During Monday's oral argument, the justices seemed divided over whether to allow employees like LaRue to sue over losses in their retirement funds.

Under the 1974 law, the sponsors for a pension plan who breach its trust can be sued and forced to pay for "any losses to the plan." But the lawyer for LaRue's employer said that did not refer to individual claims. It refers to "something systemic, something that affects the interests of the plan as a whole rather than just one individual participant," said Thomas Gies.

He and other business lawyers warned that opening the door to lawsuits over investment losses could prove very costly to employers -- and could even encourage some of them to drop their retirement plans.

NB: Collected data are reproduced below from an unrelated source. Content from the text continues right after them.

theorem Sys2Proof.Laws.Roundtrip.andnK (d : Reg) (a : Reg) (k : Fin 256) (w : Width) : Statement (.andnK d a k w) := by
  intro _ hw
  have hn : ∀ x0 x1 x2 x3 : Nat, pack [(6, 12), (1, x3), (1, 0), (8, x2), (5, x1), (5, x0), (6, 2)] = fields 0x0800000C [(x0, 21), (x1, 16), (x2, 8), (x3, 6)] := by
    intros; simp only [pack_eq, packAt_cons, packAt_nil, Nat.reduceAdd, fields_cons, fields_nil]; omega
  replace hn := hn d.val a.val k.val w.toBits
  have b0 := d.isLt
  have b1 := a.isLt
  have b2 := k.isLt
  have b3 := Width.toBits_lt w
  have e0 := bits_pack 6 12 [(1, w.toBits), (1, 0), (8, k.val), (5, a.val), (5, d.val), (6, 2)] (by decide) 5 0 [] trivial rfl rfl
  have e6 := bits_pack 1 w.toBits [(1, 0), (8, k.val), (5, a.val), (5, d.val), (6, 2)] b3 6 6 [(6, 12)] ⟨(by decide), trivial⟩ rfl rfl
  have e7 := bits_pack 1 0 [(8, k.val), (5, a.val), (5, d.val), (6, 2)] (Nat.two_pow_pos _) 7 7 [(6, 12), (1, w.toBits)] ⟨(by decide), b3, trivial⟩ rfl rfl
  have e8 := bits_pack 8 k.val [(5, a.val), (5, d.val), (6, 2)] b2 15 8 [(6, 12), (1, w.toBits), (1, 0)] ⟨(by decide), b3, (Nat.two_pow_pos _), trivial⟩ rfl rfl
  have e16 := bits_pack 5 a.val [(5, d.val), (6, 2)] b1 20 16 [(6, 12), (1, w.toBits), (1, 0), (8, k.val)] ⟨(by decide), b3, (Nat.two_pow_pos _), b2, trivial⟩ rfl rfl
  have e21 := bits_pack 5 d.val [(6, 2)] b0 25 21 [(6, 12), (1, w.toBits), (1, 0), (8, k.val), (5, a.val)] ⟨(by decide), b3, (Nat.two_pow_pos _), b2, b1, trivial⟩ rfl rfl
  have e26 := bits_pack 6 2 [] (by decide) 31 26 [(6, 12), (1, w.toBits), (1, 0), (8, k.val), (5, a.val), (5, d.val)] ⟨(by decide), b3, (Nat.two_pow_pos _), b2, b1, b0, trivial⟩ rfl rfl
  simp only [List.nil_append, List.cons_append] at e0 e6 e7 e8 e16 e21 e26
  have hl : pack [(6, 12), (1, w.toBits), (1, 0), (8, k.val), (5, a.val), (5, d.val), (6, 2)] < 2 ^ 32 := pack_lt [(6, 12), (1, w.toBits), (1, 0), (8, k.val), (5, a.val), (5, d.val), (6, 2)] ⟨(by decide), b3, (Nat.two_pow_pos _), b2, b1, b0, (by decide), trivial⟩ rfl
  generalize pack [(6, 12), (1, w.toBits), (1, 0), (8, k.val), (5, a.val), (5, d.val), (6, 2)] = wd at *
  refine decode_of wd hn.symm ?_ hw hl
  · rw [major_2 e26]; simp only [decodeAluK, e0, e6, e7, e8, e16, e21, reduceIte, ofNat_val, Width.ofBits_toBits]

theorem Sys2Proof.Laws.Roundtrip.shlK (d : Reg) (a : Reg) (k : Fin 256) (w : Width) : Statement (.shlK d a k w) := by
  intro _ hw
  have hn : ∀ x0 x1 x2 x3 : Nat, pack [(6, 13), (1, x3), (1, 0), (8, x2), (5, x1), (5, x0), (6, 2)] = fields 0x0800000D [(x0, 21), (x1, 16), (x2, 8), (x3, 6)] := by
    intros; simp only [pack_eq, packAt_cons, packAt_nil, Nat.reduceAdd, fields_cons, fields_nil]; omega
  replace hn := hn d.val a.val k.val w.toBits
  have b0 := d.isLt
  have b1 := a.isLt
  have b2 := k.isLt
  have b3 := Width.toBits_lt w
  have e0 := bits_pack 6 13 [(1, w.toBits), (1, 0), (8, k.val), (5, a.val), (5, d.val), (6, 2)] (by decide) 5 0 [] trivial rfl rfl
  have e6 := bits_pack 1 w.toBits [(1, 0), (8, k.val), (5, a.val), (5, d.val), (6, 2)] b3 6 6 [(6, 13)] ⟨(by decide), trivial⟩ rfl rfl
  have e7 := bits_pack 1 0 [(8, k.val), (5, a.val), (5, d.val), (6, 2)] (Nat.two_pow_pos _) 7 7 [(6, 13), (1, w.toBits)] ⟨(by decide), b3, trivial⟩ rfl rfl
  have e8 := bits_pack 8 k.val [(5, a.val), (5, d.val), (6, 2)] b2 15 8 [(6, 13), (1, w.toBits), (1, 0)] ⟨(by decide), b3, (Nat.two_pow_pos _), trivial⟩ rfl rfl
  have e16 := bits_pack 5 a.val [(5, d.val), (6, 2)] b1 20 16 [(6, 13), (1, w.toBits), (1, 0), (8, k.val)] ⟨(by decide), b3, (Nat.two_pow_pos _), b2, trivial⟩ rfl rfl
  have e21 := bits_pack 5 d.val [(6, 2)] b0 25 21 [(6, 13), (1, w.toBits), (1, 0), (8, k.val), (5, a.val)] ⟨(by decide), b3, (Nat.two_pow_pos _), b2, b1, trivial⟩ rfl rfl
  have e26 := bits_pack 6 2 [] (by decide) 31 26 [(6, 13), (1, w.toBits), (1, 0), (8, k.val), (5, a.val), (5, d.val)] ⟨(by decide), b3, (Nat.two_pow_pos _), b2, b1, b0, trivial⟩ rfl rfl
  simp only [List.nil_append, List.cons_append] at e0 e6 e7 e8 e16 e21 e26
  have hl : pack [(6, 13), (1, w.toBits), (1, 0), (8, k.val), (5, a.val), (5, d.val), (6, 2)] < 2 ^ 32 := pack_lt [(6, 13), (1, w.toBits), (1, 0), (8, k.val), (5, a.val), (5, d.val), (6, 2)] ⟨(by decide), b3, (Nat.two_pow_pos _), b2, b1, b0, (by decide), trivial⟩ rfl
  generalize pack [(6, 13), (1, w.toBits), (1, 0), (8, k.val), (5, a.val), (5, d.val), (6, 2)] = wd at *
  refine decode_of wd hn.symm ?_ hw hl
  · rw [major_2 e26]; simp only [decodeAluK, e0, e6, e7, e8, e16, e21, reduceIte, ofNat_val, Width.ofBits_toBits]

theorem Sys2Proof.Laws.Roundtrip.shrlK (d : Reg) (a : Reg) (k : Fin 256) (w : Width) : Statement (.shrlK d a k w) := by
  intro _ hw
  have hn : ∀ x0 x1 x2 x3 : Nat, pack [(6, 14), (1, x3), (1, 0), (8, x2), (5, x1), (5, x0), (6, 2)] = fields 0x0800000E [(x0, 21), (x1, 16), (x2, 8), (x3, 6)] := by
    intros; simp only [pack_eq, packAt_cons, packAt_nil, Nat.reduceAdd, fields_cons, fields_nil]; omega
  replace hn := hn d.val a.val k.val w.toBits
  have b0 := d.isLt
  have b1 := a.isLt
  have b2 := k.isLt
  have b3 := Width.toBits_lt w
  have e0 := bits_pack 6 14 [(1, w.toBits), (1, 0), (8, k.val), (5, a.val), (5, d.val), (6, 2)] (by decide) 5 0 [] trivial rfl rfl
  have e6 := bits_pack 1 w.toBits [(1, 0), (8, k.val), (5, a.val), (5, d.val), (6, 2)] b3 6 6 [(6, 14)] ⟨(by decide), trivial⟩ rfl rfl
  have e7 := bits_pack 1 0 [(8, k.val), (5, a.val), (5, d.val), (6, 2)] (Nat.two_pow_pos _) 7 7 [(6, 14), (1, w.toBits)] ⟨(by decide), b3, trivial⟩ rfl rfl
  have e8 := bits_pack 8 k.val [(5, a.val), (5, d.val), (6, 2)] b2 15 8 [(6, 14), (1, w.toBits), (1, 0)] ⟨(by decide), b3, (Nat.two_pow_pos _), trivial⟩ rfl rfl
  have e16 := bits_pack 5 a.val [(5, d.val), (6, 2)] b1 20 16 [(6, 14), (1, w.toBits), (1, 0), (8, k.val)] ⟨(by decide), b3, (Nat.two_pow_pos _), b2, trivial⟩ rfl rfl
  have e21 := bits_pack 5 d.val [(6, 2)] b0 25 21 [(6, 14), (1, w.toBits), (1, 0), (8, k.val), (5, a.val)] ⟨(by decide), b3, (Nat.two_pow_pos _), b2, b1, trivial⟩ rfl rfl
  have e26 := bits_pack 6 2 [] (by decide) 31 26 [(6, 14), (1, w.toBits), (1, 0), (8, k.val), (5, a.val), (5, d.val)] ⟨(by decide), b3, (Nat.two_pow_pos _), b2, b1, b0, trivial⟩ rfl rfl
  simp only [List.nil_append, List.cons_append] at e0 e6 e7 e8 e16 e21 e26
  have hl : pack [(6, 14), (1, w.toBits), (1, 0), (8, k.val), (5, a.val), (5, d.val), (6, 2)] < 2 ^ 32 := pack_lt [(6, 14), (1, w.toBits), (1, 0), (8, k.val), (5, a.val), (5, d.val), (6, 2)] ⟨(by decide), b3, (Nat.two_pow_pos _), b2, b1, b0, (by decide), trivial⟩ rfl
  generalize pack [(6, 14), (1, w.toBits), (1, 0), (8, k.val), (5, a.val), (5, d.val), (6, 2)] = wd at *
  refine decode_of wd hn.symm ?_ hw hl
  · rw [major_2 e26]; simp only [decodeAluK, e0, e6, e7, e8, e16, e21, reduceIte, ofNat_val, Width.ofBits_toBits]

theorem Sys2Proof.Laws.Roundtrip.shraK (d : Reg) (a : Reg) (k : Fin 256) (w : Width) : Statement (.shraK d a k w) := by
  intro _ hw
  have hn : ∀ x0 x1 x2 x3 : Nat, pack [(6, 15), (1, x3), (1, 0), (8, x2), (5, x1), (5, x0), (6, 2)] = fields 0x0800000F [(x0, 21), (x1, 16), (x2, 8), (x3, 6)] := by
    intros; simp only [pack_eq, packAt_cons, packAt_nil, Nat.reduceAdd, fields_cons, fields_nil]; omega
  replace hn := hn d.val a.val k.val w.toBits
  have b0 := d.isLt
  have b1 := a.isLt
  have b2 := k.isLt
  have b3 := Width.toBits_lt w
  have e0 := bits_pack 6 15 [(1, w.toBits), (1, 0), (8, k.val), (5, a.val), (5, d.val), (6, 2)] (by decide) 5 0 [] trivial rfl rfl
  have e6 := bits_pack 1 w.toBits [(1, 0), (8, k.val), (5, a.val), (5, d.val), (6, 2)] b3 6 6 [(6, 15)] ⟨(by decide), trivial⟩ rfl rfl
  have e7 := bits_pack 1 0 [(8, k.val), (5, a.val), (5, d.val), (6, 2)] (Nat.two_pow_pos _) 7 7 [(6, 15), (1, w.toBits)] ⟨(by decide), b3, trivial⟩ rfl rfl
  have e8 := bits_pack 8 k.val [(5, a.val), (5, d.val), (6, 2)] b2 15 8 [(6, 15), (1, w.toBits), (1, 0)] ⟨(by decide), b3, (Nat.two_pow_pos _), trivial⟩ rfl rfl
  have e16 := bits_pack 5 a.val [(5, d.val), (6, 2)] b1 20 16 [(6, 15), (1, w.toBits), (1, 0), (8, k.val)] ⟨(by decide), b3, (Nat.two_pow_pos _), b2, trivial⟩ rfl rfl
  have e21 := bits_pack 5 d.val [(6, 2)] b0 25 21 [(6, 15), (1, w.toBits), (1, 0), (8, k.val), (5, a.val)] ⟨(by decide), b3, (Nat.two_pow_pos _), b2, b1, trivial⟩ rfl rfl
  have e26 := bits_pack 6 2 [] (by decide) 31 26 [(6, 15), (1, w.toBits), (1, 0), (8, k.val), (5, a.val), (5, d.val)] ⟨(by decide), b3, (Nat.two_pow_pos _), b2, b1, b0, trivial⟩ rfl rfl
  simp only [List.nil_append, List.cons_append] at e0 e6 e7 e8 e16 e21 e26
  have hl : pack [(6, 15), (1, w.toBits), (1, 0), (8, k.val), (5, a.val), (5, d.val), (6, 2)] < 2 ^ 32 := pack_lt [(6, 15), (1, w.toBits), (1, 0), (8, k.val), (5, a.val), (5, d.val), (6, 2)] ⟨(by decide), b3, (Nat.two_pow_pos _), b2, b1, b0, (by decide), trivial⟩ rfl
  generalize pack [(6, 15), (1, w.toBits), (1, 0), (8, k.val), (5, a.val), (5, d.val), (6, 2)] = wd at *
  refine decode_of wd hn.symm ?_ hw hl
  · rw [major_2 e26]; simp only [decodeAluK, e0, e6, e7, e8, e16, e21, reduceIte, ofNat_val, Width.ofBits_toBits]

theorem Sys2Proof.Laws.Roundtrip.rolK (d : Reg) (a : Reg) (k : Fin 256) (w : Width) : Statement (.rolK d a k w) := by
  intro _ hw
  have hn : ∀ x0 x1 x2 x3 : Nat, pack [(6, 16), (1, x3), (1, 0), (8, x2), (5, x1), (5, x0), (6, 2)] = fields 0x08000010 [(x0, 21), (x1, 16), (x2, 8), (x3, 6)] := by
    intros; simp only [pack_eq, packAt_cons, packAt_nil, Nat.reduceAdd, fields_cons, fields_nil]; omega
  replace hn := hn d.val a.val k.val w.toBits
  have b0 := d.isLt
  have b1 := a.isLt
  have b2 := k.isLt
  have b3 := Width.toBits_lt w
  have e0 := bits_pack 6 16 [(1, w.toBits), (1, 0), (8, k.val), (5, a.val), (5, d.val), (6, 2)] (by decide) 5 0 [] trivial rfl rfl
  have e6 := bits_pack 1 w.toBits [(1, 0), (8, k.val), (5, a.val), (5, d.val), (6, 2)] b3 6 6 [(6, 16)] ⟨(by decide), trivial⟩ rfl rfl
  have e7 := bits_pack 1 0 [(8, k.val), (5, a.val), (5, d.val), (6, 2)] (Nat.two_pow_pos _) 7 7 [(6, 16), (1, w.toBits)] ⟨(by decide), b3, trivial⟩ rfl rfl
  have e8 := bits_pack 8 k.val [(5, a.val), (5, d.val), (6, 2)] b2 15 8 [(6, 16), (1, w.toBits), (1, 0)] ⟨(by decide), b3, (Nat.two_pow_pos _), trivial⟩ rfl rfl
  have e16 := bits_pack 5 a.val [(5, d.val), (6, 2)] b1 20 16 [(6, 16), (1, w.toBits), (1, 0), (8, k.val)] ⟨(by decide), b3, (Nat.two_pow_pos _), b2, trivial⟩ rfl rfl
  have e21 := bits_pack 5 d.val [(6, 2)] b0 25 21 [(6, 16), (1, w.toBits), (1, 0), (8, k.val), (5, a.val)] ⟨(by decide), b3, (Nat.two_pow_pos _), b2, b1, trivial⟩ rfl rfl
  have e26 := bits_pack 6 2 [] (by decide) 31 26 [(6, 16), (1, w.toBits), (1, 0), (8, k.val), (5, a.val), (5, d.val)] ⟨(by decide), b3, (Nat.two_pow_pos _), b2, b1, b0, trivial⟩ rfl rfl
  simp only [List.nil_append, List.cons_append] at e0 e6 e7 e8 e16 e21 e26
  have hl : pack [(6, 16), (1, w.toBits), (1, 0), (8, k.val), (5, a.val), (5, d.val), (6, 2)] < 2 ^ 32 := pack_lt [(6, 16), (1, w.toBits), (1, 0), (8, k.val), (5, a.val), (5, d.val), (6, 2)] ⟨(by decide), b3, (Nat.two_pow_pos _), b2, b1, b0, (by decide), trivial⟩ rfl
  generalize pack [(6, 16), (1, w.toBits), (1, 0), (8, k.val), (5, a.val), (5, d.val), (6, 2)] = wd at *
  refine decode_of wd hn.symm ?_ hw hl
  · rw [major_2 e26]; simp only [decodeAluK, e0, e6, e7, e8, e16, e21, reduceIte, ofNat_val, Width.ofBits_toBits]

Bush administration lawyers joined the case on the side of LaRue. They said the 1974 law was intended to protect the pensions of workers. "It is thus hard to imagine that Congress would have left participants and beneficiaries who have been injured by a breach of [trust] duties without any effective federal remedy," said U.S. Solicitor General Paul Clement in his brief to the court.

A huge sum of money is potentially at issue, Clement noted. In the first quarter of this year, so-called defined contribution plans, to which employees contribute their own money, held about $3.3 trillion in assets, according to the Federal Reserve Board.

Representing LaRue was Peter K. Stris, a law professor at Whittier Law School in Costa Mesa. He said the "plain text" of the 1974 law allows suits when trustees breach their duty, and that is what occurred in this case. This is "a make-whole remedy for . . . losses that are caused by a breach of trust," he said, not an open-ended claim for damages against the employer.

While Chief Justice John G. Roberts Jr. and Justice Antonin Scalia seemed skeptical of LaRue's right to sue, Justices David H. Souter, Ruth Bader Ginsburg and Stephen G. Breyer appeared equally skeptical of his employer's claim that no lawsuits are allowed.

And Justice Anthony M. Kennedy, who usually casts the deciding vote when the court is closely split, was uncharacteristically quiet during the hourlong argument.